Range to reproduce from the entries below: the line with "byte (R7). -/", the line with "(s.setReg8 .a v).c = s.c := rfl", and every line in between. Give them exactly and give nothing else.

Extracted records
::::::::::
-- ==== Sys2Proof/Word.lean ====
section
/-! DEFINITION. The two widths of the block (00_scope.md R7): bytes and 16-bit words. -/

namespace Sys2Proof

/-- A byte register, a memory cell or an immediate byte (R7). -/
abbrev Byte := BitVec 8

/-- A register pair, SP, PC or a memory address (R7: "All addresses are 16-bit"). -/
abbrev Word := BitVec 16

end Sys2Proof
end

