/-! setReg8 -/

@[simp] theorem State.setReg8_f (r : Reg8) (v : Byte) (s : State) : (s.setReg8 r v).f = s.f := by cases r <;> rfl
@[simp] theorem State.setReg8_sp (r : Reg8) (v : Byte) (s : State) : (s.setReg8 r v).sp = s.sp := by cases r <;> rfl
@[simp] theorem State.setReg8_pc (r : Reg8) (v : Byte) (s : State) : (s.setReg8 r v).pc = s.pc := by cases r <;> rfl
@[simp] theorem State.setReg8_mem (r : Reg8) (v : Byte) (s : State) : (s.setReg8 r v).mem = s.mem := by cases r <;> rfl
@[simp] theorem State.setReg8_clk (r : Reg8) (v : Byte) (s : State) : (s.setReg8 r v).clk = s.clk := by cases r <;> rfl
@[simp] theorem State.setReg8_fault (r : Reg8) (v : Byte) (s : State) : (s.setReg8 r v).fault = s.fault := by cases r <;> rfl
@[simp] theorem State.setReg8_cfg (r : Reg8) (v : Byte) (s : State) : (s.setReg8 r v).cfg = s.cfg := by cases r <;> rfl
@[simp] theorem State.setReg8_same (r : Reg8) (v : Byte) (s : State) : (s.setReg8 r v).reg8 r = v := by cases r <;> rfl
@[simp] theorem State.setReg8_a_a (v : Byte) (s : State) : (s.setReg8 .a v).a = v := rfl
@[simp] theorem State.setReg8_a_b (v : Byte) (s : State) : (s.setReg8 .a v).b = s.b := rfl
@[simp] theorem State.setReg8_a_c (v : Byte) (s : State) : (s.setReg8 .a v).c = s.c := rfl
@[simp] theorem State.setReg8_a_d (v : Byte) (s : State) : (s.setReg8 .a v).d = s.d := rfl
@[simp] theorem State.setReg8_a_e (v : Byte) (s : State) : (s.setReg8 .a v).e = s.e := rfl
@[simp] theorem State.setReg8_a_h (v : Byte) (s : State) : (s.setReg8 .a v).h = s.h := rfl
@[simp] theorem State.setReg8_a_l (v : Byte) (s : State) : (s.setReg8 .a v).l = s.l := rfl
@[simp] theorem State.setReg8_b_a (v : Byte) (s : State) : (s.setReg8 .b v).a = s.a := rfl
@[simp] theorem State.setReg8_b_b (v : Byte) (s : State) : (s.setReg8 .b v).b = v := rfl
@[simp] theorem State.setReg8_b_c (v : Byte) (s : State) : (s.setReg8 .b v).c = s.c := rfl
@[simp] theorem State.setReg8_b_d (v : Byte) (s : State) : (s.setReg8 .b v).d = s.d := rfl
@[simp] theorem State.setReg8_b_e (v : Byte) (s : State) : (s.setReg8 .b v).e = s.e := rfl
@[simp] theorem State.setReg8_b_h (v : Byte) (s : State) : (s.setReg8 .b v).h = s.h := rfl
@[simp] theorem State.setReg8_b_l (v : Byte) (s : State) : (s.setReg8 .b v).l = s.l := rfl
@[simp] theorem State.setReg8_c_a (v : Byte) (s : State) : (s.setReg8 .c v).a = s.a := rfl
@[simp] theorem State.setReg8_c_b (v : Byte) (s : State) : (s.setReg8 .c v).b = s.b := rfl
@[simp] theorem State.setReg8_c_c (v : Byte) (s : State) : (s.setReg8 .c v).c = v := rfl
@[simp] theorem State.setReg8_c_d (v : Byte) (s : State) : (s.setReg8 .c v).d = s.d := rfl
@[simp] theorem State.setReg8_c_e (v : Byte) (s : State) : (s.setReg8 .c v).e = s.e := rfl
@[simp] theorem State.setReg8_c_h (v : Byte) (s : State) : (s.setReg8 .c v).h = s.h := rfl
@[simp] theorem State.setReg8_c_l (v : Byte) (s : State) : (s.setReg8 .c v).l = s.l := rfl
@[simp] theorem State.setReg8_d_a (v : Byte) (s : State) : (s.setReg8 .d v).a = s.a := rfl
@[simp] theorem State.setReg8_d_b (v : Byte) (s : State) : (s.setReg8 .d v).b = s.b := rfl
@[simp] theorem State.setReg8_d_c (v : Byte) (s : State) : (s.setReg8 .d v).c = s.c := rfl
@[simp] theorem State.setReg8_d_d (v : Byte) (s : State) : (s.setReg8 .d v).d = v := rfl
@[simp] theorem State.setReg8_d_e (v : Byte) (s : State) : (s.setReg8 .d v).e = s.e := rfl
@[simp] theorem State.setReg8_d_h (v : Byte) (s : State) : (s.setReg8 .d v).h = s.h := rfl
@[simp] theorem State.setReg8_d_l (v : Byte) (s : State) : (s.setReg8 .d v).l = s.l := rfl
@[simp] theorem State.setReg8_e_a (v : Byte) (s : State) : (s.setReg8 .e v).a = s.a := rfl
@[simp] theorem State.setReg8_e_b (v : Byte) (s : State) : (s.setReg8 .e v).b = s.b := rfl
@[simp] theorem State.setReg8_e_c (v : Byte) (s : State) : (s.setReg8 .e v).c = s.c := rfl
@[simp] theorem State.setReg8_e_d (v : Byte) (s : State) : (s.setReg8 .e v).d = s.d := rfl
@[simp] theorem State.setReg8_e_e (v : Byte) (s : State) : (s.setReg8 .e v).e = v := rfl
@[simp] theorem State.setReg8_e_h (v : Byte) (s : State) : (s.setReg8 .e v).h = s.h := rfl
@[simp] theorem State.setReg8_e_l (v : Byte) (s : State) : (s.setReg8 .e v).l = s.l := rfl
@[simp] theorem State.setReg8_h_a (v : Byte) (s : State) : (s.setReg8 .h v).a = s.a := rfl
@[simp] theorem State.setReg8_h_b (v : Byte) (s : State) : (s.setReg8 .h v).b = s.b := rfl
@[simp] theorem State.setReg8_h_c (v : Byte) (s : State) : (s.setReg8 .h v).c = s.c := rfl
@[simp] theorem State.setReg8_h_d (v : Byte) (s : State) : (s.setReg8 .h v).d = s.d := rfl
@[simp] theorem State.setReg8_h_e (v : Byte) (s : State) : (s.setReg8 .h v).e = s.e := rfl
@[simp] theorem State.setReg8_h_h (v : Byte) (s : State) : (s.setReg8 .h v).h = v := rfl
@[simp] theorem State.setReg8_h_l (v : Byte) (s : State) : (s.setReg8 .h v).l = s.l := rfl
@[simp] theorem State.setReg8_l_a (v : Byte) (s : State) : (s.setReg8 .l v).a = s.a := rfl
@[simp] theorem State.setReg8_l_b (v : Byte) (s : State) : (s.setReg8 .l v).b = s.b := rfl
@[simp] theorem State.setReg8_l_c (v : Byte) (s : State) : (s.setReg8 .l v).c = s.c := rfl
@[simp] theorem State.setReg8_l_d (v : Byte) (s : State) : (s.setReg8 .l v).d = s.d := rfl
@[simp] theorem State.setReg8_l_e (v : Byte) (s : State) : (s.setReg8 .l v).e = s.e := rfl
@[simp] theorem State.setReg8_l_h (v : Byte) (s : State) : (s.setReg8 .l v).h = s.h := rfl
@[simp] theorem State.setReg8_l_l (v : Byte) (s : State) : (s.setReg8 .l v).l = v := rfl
::::::::::
Written reply ->
/-- A byte register, a memory cell or an immediate byte (R7). -/
abbrev Byte := BitVec 8

/-- A register pair, SP, PC or a memory address (R7: "All addresses are 16-bit"). -/
abbrev Word := BitVec 16

end Sys2Proof
end

/-! setReg8 -/

@[simp] theorem State.setReg8_f (r : Reg8) (v : Byte) (s : State) : (s.setReg8 r v).f = s.f := by cases r <;> rfl
@[simp] theorem State.setReg8_sp (r : Reg8) (v : Byte) (s : State) : (s.setReg8 r v).sp = s.sp := by cases r <;> rfl
@[simp] theorem State.setReg8_pc (r : Reg8) (v : Byte) (s : State) : (s.setReg8 r v).pc = s.pc := by cases r <;> rfl
@[simp] theorem State.setReg8_mem (r : Reg8) (v : Byte) (s : State) : (s.setReg8 r v).mem = s.mem := by cases r <;> rfl
@[simp] theorem State.setReg8_clk (r : Reg8) (v : Byte) (s : State) : (s.setReg8 r v).clk = s.clk := by cases r <;> rfl
@[simp] theorem State.setReg8_fault (r : Reg8) (v : Byte) (s : State) : (s.setReg8 r v).fault = s.fault := by cases r <;> rfl
@[simp] theorem State.setReg8_cfg (r : Reg8) (v : Byte) (s : State) : (s.setReg8 r v).cfg = s.cfg := by cases r <;> rfl
@[simp] theorem State.setReg8_same (r : Reg8) (v : Byte) (s : State) : (s.setReg8 r v).reg8 r = v := by cases r <;> rfl
@[simp] theorem State.setReg8_a_a (v : Byte) (s : State) : (s.setReg8 .a v).a = v := rfl
@[simp] theorem State.setReg8_a_b (v : Byte) (s : State) : (s.setReg8 .a v).b = s.b := rfl
@[simp] theorem State.setReg8_a_c (v : Byte) (s : State) : (s.setReg8 .a v).c = s.c := rfl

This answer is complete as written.